Some alternators rely on residual magnetism to self-excite, or at least initiate excitation. In the case of the six-pole Lucas alternators fitted to motorcycles, these have a solid magnet armature, and do not use excitation at all, and need no current input to initiate output. The infamous emergency start and capacitor ignition for dead or no battery coil ignition situations. Typically excitation is seen in automotive applications, where you have slip rings and winding on the armature, and even there I do not think they apply battery voltage to the armature to get excitation, rather they use residual magnetism to start and then tap off the fields to provide power to the armature windings.
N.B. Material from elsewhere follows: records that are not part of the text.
/-! ## Witnesses: a state that meets the hypotheses of each statement that has any -/

theorem witness_EncodeDecodeIdentity : decode 0x2003#16 = .ok (.wrma 3) := rfl
theorem witness_PortFollowsDecodeProcedure :
    (start .idle [.command 0x2105]).inputs = .command 0x2105#16 :: [] ∧ (start .idle [.command 0x2105]).seq = .idle := ⟨rfl, rfl⟩
theorem witness_PortRejectsReservedAndEventOpcodes :
    (start .s2Call [.command 0x9FFF]).inputs = .command 0x9FFF#16 :: [] ∧
      (0x9FFF#16 >>> 12).toNat ∈ [0x0, 0x7, 0x8, 0x9, 0xA, 0xB, 0xC, 0xD, 0xE, 0xF] := ⟨rfl, by decide⟩
theorem witness_StepRunsDecodedOperation :
    ((start .s1Init [.command 0x6000]).inputs = .command 0x6000#16 :: [] ∧ decodePort 0x6000#16 = .ok .hdone) ∧
      (start .idle [.pin .tick]).inputs = .pin .tick :: [] ∧ (start .idle [.pin .button]).inputs = .pin .button :: [] :=
  ⟨⟨rfl, rfl⟩, rfl, rfl⟩
theorem witness_AnyEnabledStepMayComeNext : Input.reset 0 ≠ .sequencer := by decide
theorem witness_TickEffect : (start .idle []).seq ≠ .halt ∧ (start .halt []).seq = .halt := by decide
theorem witness_TickCounterLaw :
    ((start .s2Call [.command 0x1000, .pin .tick]).seq ≠ .halt ∧
      (∀ b, Input.reset b ∉ (start .s2Call [.command 0x1000, .pin .tick]).inputs.take 2) ∧
      ∃ t, core.run 2 (start .s2Call [.command 0x1000, .pin .tick]) = .next t) ∧
    (∃ t, exec .tick (start .halt []) = .next t) ∧
    ∃ t, step (start .s2Call [.pin .tick]) = .next t ∧ t.tickcnt ≠ (start .s2Call [.pin .tick]).tickcnt :=
  ⟨⟨by decide, by simp [start], _, rfl⟩, ⟨_, rfl⟩, _, rfl, by decide⟩
theorem witness_CountdownLaw :
    (let s : State := { start .s1Mode [.pin .tick] with countdown := 1 }
     s.seq ≠ .halt ∧ (∀ b, Input.reset b ∉ s.inputs.take 1) ∧ Input.pin .button ∉ s.inputs.take 1 ∧
       (∀ (k : Nat) (u : State), k < 1 → core.run k s = .next u →
         ¬(u.seq = .s1Mode ∧ sequencerNext u = true ∧ u.modeAdv ≠ .none ∧ u.modeAdv ≠ u.mode)) ∧
       (∃ t, core.run 1 s = .next t) ∧ 1 ≤ s.countdown.toNat) ∧
    ∃ t, step (start .idle [.command 0]) = .next t ∧ t.countdown = 0 := by
  refine ⟨⟨by decide, by simp [start], by decide, ?_, ⟨_, rfl⟩, by decide⟩, _, rfl, by decide⟩
  intro k u hk hu
  obtain rfl : k = 0 := by omega
  cases hu
  decide
theorem witness_PollEventsArePeriodic :
    (start .idle (List.replicate 256 (.pin .tick) ++ [])).seq ≠ .halt ∧
      (start .s1Init (List.replicate 16 (.pin .tick) ++ [])).seq ≠ .halt := ⟨nofun, nofun⟩
theorem witness_BtnEffect : (start .s1Init []).seq ≠ .halt ∧ (start .halt []).seq = .halt := by decide
theorem witness_RepeatedButtonEdges :
    (start .idle ([.pin .button, .pin .tick] ++ .pin .button :: (List.replicate 2 (.pin .tick) ++ []))).seq ≠ .halt ∧
      (start .idle ([.pin .button, .pin .tick] ++ .pin .button :: (List.replicate 2 (.pin .tick) ++ []))).inputs =
        [Pin.button, .tick].map .pin ++ .pin .button :: (List.replicate 2 (.pin .tick) ++ []) := ⟨by decide, rfl⟩
theorem witness_HaltLeftOnlyByReset :
    (start .halt []).seq = .halt ∧
      ∃ t, step (start .halt [.command 0x6000]) = .next t ∧ resetNext (start .halt [.command 0x6000]) = false ∧ t.seq = .halt :=
  ⟨rfl, _, rfl, rfl, rfl⟩
theorem witness_ProducersOnlySetAndWake :
    (∃ t, exec .tick { start .idle [] with eventmask := 0b001000, flagmask := 0b010 } = .next t) ∧
      (∃ t, exec .btn { start .idle [] with eventmask := 0b001000, flagmask := 0b010 } = .next t) := ⟨⟨_, rfl⟩, _, rfl⟩
theorem witness_TickButtonOrderMatters :
    ∃ a b c d, (start .idle []).seq ≠ .halt ∧ exec .tick (start .idle []) = .next a ∧ exec .btn a = .next b ∧
      exec .btn (start .idle []) = .next c ∧ exec .tick c = .next d := ⟨_, _, _, _, by decide, rfl, rfl, rfl, rfl⟩
theorem witness_ReadSelectMap :
    (start .idle [.command 0x1001]).inputs = .command 0x1001#16 :: [] ∧ (0x1001#16 >>> 12).toNat = 1 ∧
      0x1001#16 &&& 0x00FF#16 ≠ 0 := ⟨rfl, by decide⟩
theorem witness_ReadsHaveNoSideEffect :
    (13#4).toNat < 14 ∧ ∃ t u, exec (.rd 13) (start .idle []) = .next t ∧ exec (.rd 13) t = .next u := ⟨by decide, _, _, rfl, rfl⟩
theorem witness_WrmaEffect :
    ((start .idle [.command 0x2008]).inputs = .command 0x2008#16 :: [] ∧ (0x2008#16 >>> 12).toNat = 2 ∧
      0x2008#16 &&& 0x0FF8#16 ≠ 0) ∧
    (isWindow .s1Init = true ∧ (4#3).toNat < 5) ∧ (isWindow .s2Call = true ∧ 5 ≤ (5#3).toNat) ∧ isWindow .idle = false :=
  ⟨⟨rfl, by decide⟩, by decide⟩
theorem witness_SetfEffect :
    ((start .idle [.command 0x3800]).inputs = .command 0x3800#16 :: [] ∧ (0x3800#16 >>> 12).toNat = 3 ∧
      0x3800#16 &&& 0x0FF8#16 ≠ 0) ∧ isWindow .s1Init = true ∧ isWindow .halt = false := ⟨⟨rfl, by decide⟩, by decide⟩
theorem witness_ClrfEffect :
    ((start .idle [.command 0x4008]).inputs = .command 0x4008#16 :: [] ∧ (0x4008#16 >>> 12).toNat = 4 ∧
      0x4008#16 &&& 0x0FF8#16 ≠ 0) ∧ isWindow .s2Call = true ∧ isWindow .s1Mode = false := ⟨⟨rfl, by decide⟩, by decide⟩
theorem witness_BlinkEffect :
    ((start .idle [.command 0x5080]).inputs = .command 0x5080#16 :: [] ∧ (0x5080#16 >>> 12).toNat = 5 ∧
      0x5080#16 &&& 0x0FF8#16 ≠ 0) ∧ isWindow .s2Call = true ∧ isWindow .s3Blink = false := ⟨⟨rfl, by decide⟩, by decide⟩
theorem witness_HdoneEffect :
    ((start .idle [.command 0x6001]).inputs = .command 0x6001#16 :: [] ∧ (0x6001#16 >>> 12).toNat = 6 ∧
      0x6001#16 &&& 0x0FFF#16 ≠ 0) ∧ (start .s1Init []).seq = .s1Init ∧ (start .s2Call []).seq = .s2Call ∧
      (start .s2Tick []).seq ≠ .s1Init ∧ (start .s2Tick []).seq ≠ .s2Call := ⟨⟨rfl, by decide⟩, by decide⟩
theorem witness_MutatingCommandsNeedWindow :
    (start .idle []).seq ≠ .s1Init ∧ (start .idle []).seq ≠ .s2Call ∧
      ∃ t, exec (.rd 15) (start .idle []) = .next t := ⟨by decide, by decide, _, rfl⟩
theorem witness_FaultingCommandOnlyRecords :
    ∃ t, step (start .s2Call [.command 0x2005]) = .next t ∧
      t.resps = (start .s2Call [.command 0x2005]).resps ++ [.fault .badMode] := ⟨_, rfl, rfl⟩
theorem witness_FaultStickyUntilReset :
    (∃ t, step { start .idle [.command 0] with fault := some .badMode } = .next t ∧
      resetNext { start .idle [.command 0] with fault := some .badMode } = false) ∧
    ∃ t, step (start .idle [.command 0x6000]) = .next t ∧ (start .idle [.command 0x6000]).fault = none ∧ t.fault = some .window :=
  ⟨⟨_, rfl, rfl⟩, _, rfl, rfl, rfl⟩
theorem witness_CommandsCannotReachOtherState :
    ∃ t, step (start .s2Call [.command 0x6000]) = .next t ∧ t.seq ≠ (start .s2Call [.command 0x6000]).seq :=
  ⟨_, rfl, by decide⟩
theorem witness_RepeatedCommandsIdempotent :
    ∃ t u, exec (.blink 5) (start .s1Init []) = .next t ∧ exec (.blink 5) t = .next u := ⟨_, _, rfl, rfl⟩
theorem witness_IdleWaitsForWork :
    ({ start .idle [.sequencer] with flagmask := 0b010 } : State).flagmask ≠ 0 ∧
      ((start .idle ([0x6000#16, 0#16].map .command)).seq = .idle ∧ (start .idle []).eventmask = 0 ∧ (start .idle []).flagmask = 0) :=
  by decide
theorem witness_ModeSlotCommits :
    (let s : State := { start .s1Mode [.sequencer] with mode := .gameC, modeAdv := .gameA }
     s.seq = .s1Mode ∧ s.modeAdv ≠ .none ∧ s.modeAdv ≠ s.mode) ∧
    (let s : State := { start .s1Mode [.sequencer] with mode := .gameC, modeAdv := .gameC }
     s.seq = .s1Mode ∧ (s.modeAdv = .none ∨ s.modeAdv = s.mode)) := by decide
theorem witness_ModeChangesOnlyInSlotOne :
    let s : State := { start .s1Mode [.sequencer] with mode := .gameB, modeAdv := .gameA }
    ∃ t, step s = .next t ∧ resetNext s = false ∧ t.mode ≠ s.mode ∧ s.mode ≠ .none ∧ s.seq = .s1Mode ∧ sequencerNext s = true ∧
      s.modeAdv ≠ .none ∧ s.modeAdv ≠ s.mode := ⟨_, rfl, rfl, by decide⟩
theorem witness_StaleAdvertisementNeverFires :
    let s : State := { start .s1Mode [.sequencer] with mode := .gameB, modeAdv := .gameB }
    ∃ t, step s = .next t ∧ resetNext s = false ∧ s.modeAdv = s.mode ∧ s.mode ≠ .none ∧
      ∀ w, commandNext s w → w &&& 0xFFF8#16 ≠ 0x2000#16 := by
  refine ⟨_, rfl, rfl, rfl, by decide, ?_⟩
  rintro w ⟨rest, h⟩
  cases h
theorem witness_TickSlotDispatches :
    (let s : State := { start .s2Tick [.sequencer] with eventmask := 0b001, mode := .gameB }
     s.eventmask.getLsbD 0 = true ∧ s.mode ≠ .none) ∧
    (start .s2Tick [.sequencer]).eventmask.getLsbD 0 = false ∧ (start .s2Tick [.sequencer]).mode = .none := by decide
theorem witness_PollSlotEmitsHooks :
    (start .s4Poll [.sequencer]).inputs = .sequencer :: [] ∧ (start .s4Poll [.sequencer]).seq = .s4Poll := ⟨rfl, rfl⟩
theorem witness_ClearSlotEmptiesEventmask :
    (start .s5Clear [.sequencer]).inputs = .sequencer :: [] ∧ (start .s5Clear [.sequencer]).seq = .s5Clear := ⟨rfl, rfl⟩
theorem witness_RenderSlotEmitsOneEvent :
    ({ start .s6Render [.sequencer] with flagmask := 0b001 } : State).flagmask.getLsbD 0 = true ∧
      (start .s6Render [.sequencer]).flagmask.getLsbD 0 = false := by decide
theorem witness_EventmaskProtocol :
    (let s : State := { start .s5Clear [.sequencer] with eventmask := 0b100000 }
     ∃ t, step s = .next t ∧ s.eventmask.getLsbD 5 = true ∧ t.eventmask.getLsbD 5 = false) ∧
    (∃ t, step (start .s2Call [.command 0x5004]) = .next t ∧ t.eventmask.getLsbD 5 = true) ∧
    (∃ t, step (start .s2Call [.pin .tick]) = .next t ∧ t.eventmask.getLsbD 0 = true) := by
  refine ⟨⟨_, rfl, by decide, by decide⟩, ⟨_, rfl, by decide⟩, _, rfl, ?_⟩
  rw [tick_of_not_halt _ _ (by decide)]
  simp [getLsbD_tickBits]
theorem witness_FlagmaskProtocol :
    (let s : State := { start .s1Init [.command 0x4004] with flagmask := 0b100 }
     ∃ t, step s = .next t ∧ s.flagmask.getLsbD 2 = true ∧ t.flagmask.getLsbD 2 = false) ∧
    (∃ t, step (start .s1Init [.command 0x3002]) = .next t ∧ t.flagmask.getLsbD 1 = true) ∧
    (∃ t, step (start .idle [.pin .button]) = .next t ∧ t.flagmask.getLsbD 2 = true) ∧
    (∃ t, step { start .s1Mode [.sequencer] with modeAdv := .gameC } = .next t ∧ t.flagmask.getLsbD 0 = true) :=
  ⟨⟨_, rfl, by decide, by decide⟩, ⟨_, rfl, by decide⟩, ⟨_, rfl, by decide⟩, _, rfl, by decide⟩
theorem witness_BlinkSlotEffect :
    let s : State := { start .s3Blink [.sequencer] with eventmask := 0b001000 }
    s.inputs = .sequencer :: [] ∧ s.seq = .s3Blink ∧ s.eventmask.getLsbD (3 + Colour.red.index) = true ∧
      s.eventmask.getLsbD (3 + Colour.green.index) = false := ⟨rfl, rfl, by decide, by decide⟩
theorem witness_LatchChangesOnlyInBlinkSlot :
    (let s : State := { start .s3Blink [] with eventmask := 0b001000 }
     ∃ t, sequencerStep testConfig s = some t ∧ s.led.get .red = false ∧ t.led.get .red = true) ∧
    (let s : State := { start .s3Blink [] with tickcnt := 9, led := ⟨true, false, false⟩ }
     ∃ t, sequencerStep testConfig s = some t ∧ s.led.get .red = true ∧ t.led.get .red = false) ∧
    (∃ t, step (start .s3Blink [.pin .tick]) = .next t ∧ sequencerNext (start .s3Blink [.pin .tick]) = false ∧
      resetNext (start .s3Blink [.pin .tick]) = false) :=
  ⟨⟨_, rfl, by decide, by decide⟩, ⟨_, rfl, by decide, by decide⟩, _, rfl, rfl, rfl⟩
theorem witness_DistanceLaws : 128 ≤ 128 ∧ 129 ≤ 129 ∧ 255 ≤ 255 := by decide
theorem witness_ExpiryBand :
    testConfig.blinkDuration = 8 ∧ ({ testConfig with blinkDuration := 127 } : Config).blinkDuration.toNat ≤ 127 ∧
      128 ≤ ({ testConfig with blinkDuration := 128 } : Config).blinkDuration.toNat := by decide
theorem witness_AutoOffAfterTimeout :
    (let s : State := { start .s3Blink [] with tickcnt := 9, led := ⟨true, false, false⟩ }
     s.seq = .s3Blink ∧ s.eventmask.getLsbD (3 + Colour.red.index) = false ∧
       testConfig.blinkDuration.toNat < tickDist s.tickcnt (s.ts.get .red) ∧ ∃ t, sequencerStep testConfig s = some t) ∧
    ∃ t, exec .tick (start .idle []) = .next t := ⟨⟨rfl, by decide, by decide, _, rfl⟩, _, rfl⟩
theorem witness_HandlerHangHoldsWindow :
    isWindow (start .s1Init [.pin .tick, .command 0x3001]).seq = true ∧
      ∀ m ∈ [Input.pin .tick, .command 0x3001], (∃ p, m = .pin p) ∨ ∃ w, m = .command w ∧ w ≠ 0x6000#16 := by
  simp [isWindow, start]
theorem witness_FixedSlotOrder :
    (∃ t, step (start .s2Call [.command 0x6000]) = .next t ∧ resetNext (start .s2Call [.command 0x6000]) = false ∧
      t.seq ≠ (start .s2Call [.command 0x6000]).seq) ∧
    (∃ t, step (start .s4Poll [.reset 0]) = .next t ∧ resetNext (start .s4Poll [.reset 0]) = true) ∧
    (let s : State := { start .s2Tick [.sequencer] with eventmask := 0b001, mode := .gameA }
     ∃ t, step s = .next t ∧ resetNext s = false ∧ t.seq ≠ s.seq ∧ isWindow s.seq = false ∧ t.seq = .s2Call) :=
  ⟨⟨_, rfl, rfl, by decide⟩, ⟨_, rfl, rfl⟩, _, rfl, rfl, by decide, by decide, by decide⟩
theorem witness_PassWithoutWindowCompletes :
    let s : State := { start .idle [] with flagmask := 0b010, eventmask := 0b010, mode := .gameA }
    s.seq = .idle ∧ s.inputs = [] ∧ (s.eventmask ≠ 0 ∨ s.flagmask ≠ 0) ∧ (s.modeAdv = .none ∨ s.modeAdv = s.mode) ∧
      (s.eventmask.getLsbD 0 = false ∨ s.mode = .none) := by decide
theorem witness_LateTickEventIsLost :
    (Seq.s4Poll, 2) ∈ [(Seq.s3Blink, 3), (.s4Poll, 2), (.s5Clear, 1)] ∧
      (start .s4Poll (.pin .tick :: (List.replicate 2 .sequencer ++ []))).seq = .s4Poll := by decide
theorem witness_EventBitSurvivesUntilClear :
    let s : State := { start .s2Call [.command 0x3001] with eventmask := 0b001000 }
    (∃ t, core.run 1 s = .next t) ∧ s.eventmask.getLsbD 3 = true ∧
      ∀ (k : Nat) (u : State), k < 1 → core.run k s = .next u →
        resetNext u = false ∧ ¬(u.seq = .s5Clear ∧ sequencerNext u = true) := by
  refine ⟨⟨_, rfl⟩, by decide, ?_⟩
  intro k u hk hu
  obtain rfl : k = 0 := by omega
  cases hu
  decide
theorem witness_StarvedLatchStaysOn :
    let s : State := { start .s3Blink [] with tickcnt := 250, led := ⟨true, false, false⟩ }
    s.seq = .s3Blink ∧ s.eventmask.getLsbD (3 + Colour.red.index) = false ∧ s.led.get .red = true ∧
      testConfig.blinkDuration.toNat ≤ 127 ∧
      256 - testConfig.blinkDuration.toNat ≤ (fwd s.tickcnt (s.ts.get .red)).toNat ∧
      ∃ t, sequencerStep testConfig s = some t := ⟨rfl, by decide, rfl, by decide, by decide, _, rfl⟩
theorem witness_NoWindowOpensWithoutMode :
    let s : State := { start .idle [.sequencer] with flagmask := 0b101 }
    s.mode = .none ∧ s.modeAdv = .none ∧ isWindow s.seq = false ∧ resetNext s = false ∧ ∃ t, step s = .next t :=
  ⟨rfl, rfl, rfl, rfl, _, rfl⟩
theorem witness_OutAppendOnlyAndNeverRead : ∃ t, step (start .s4Poll [.sequencer]) = .next t := ⟨_, rfl⟩
theorem witness_ResetEffect : (start .s2Call [.reset 0x10]).inputs = .reset 0x10#8 :: [] := rfl
theorem witness_BootScenario :
    testConfig.bootModeAdv = .gameA ∧ testConfig.hasInit .gameA = true ∧ testConfig.lowbatEnable = false := by decide
theorem witness_StepKeepsInvariant : Inv (start .idle [.pin .tick]) ∧ ∃ t, step (start .idle [.pin .tick]) = .next t :=
  ⟨⟨by decide, by decide, by decide, by decide, by decide, by decide, nofun, nofun⟩, _, rfl⟩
You will have to rectify the AC current output of the alternator into DC, which you do not have to worry about with a dynamo. And like a dynamo, you will need voltage regulation. There are two basic types. The three lead stator (field coils), for six or twelve volts where they successively short out field coil pairs manually (via headlamp switch) to reduce the output. Then the two lead type, twelve volts only, wired internally for full output all the time. Excessive voltage being dumped to ground (and heat) through a zener diode.
The BTH pancake dyno is unregulated, as quite frankly, the output is not high enough to ever ever worry about overcharging the battery! Only a cutout was fitted, to prevent the battery draining down through the dyno when the charging voltage was too low. Which was probably most of the time!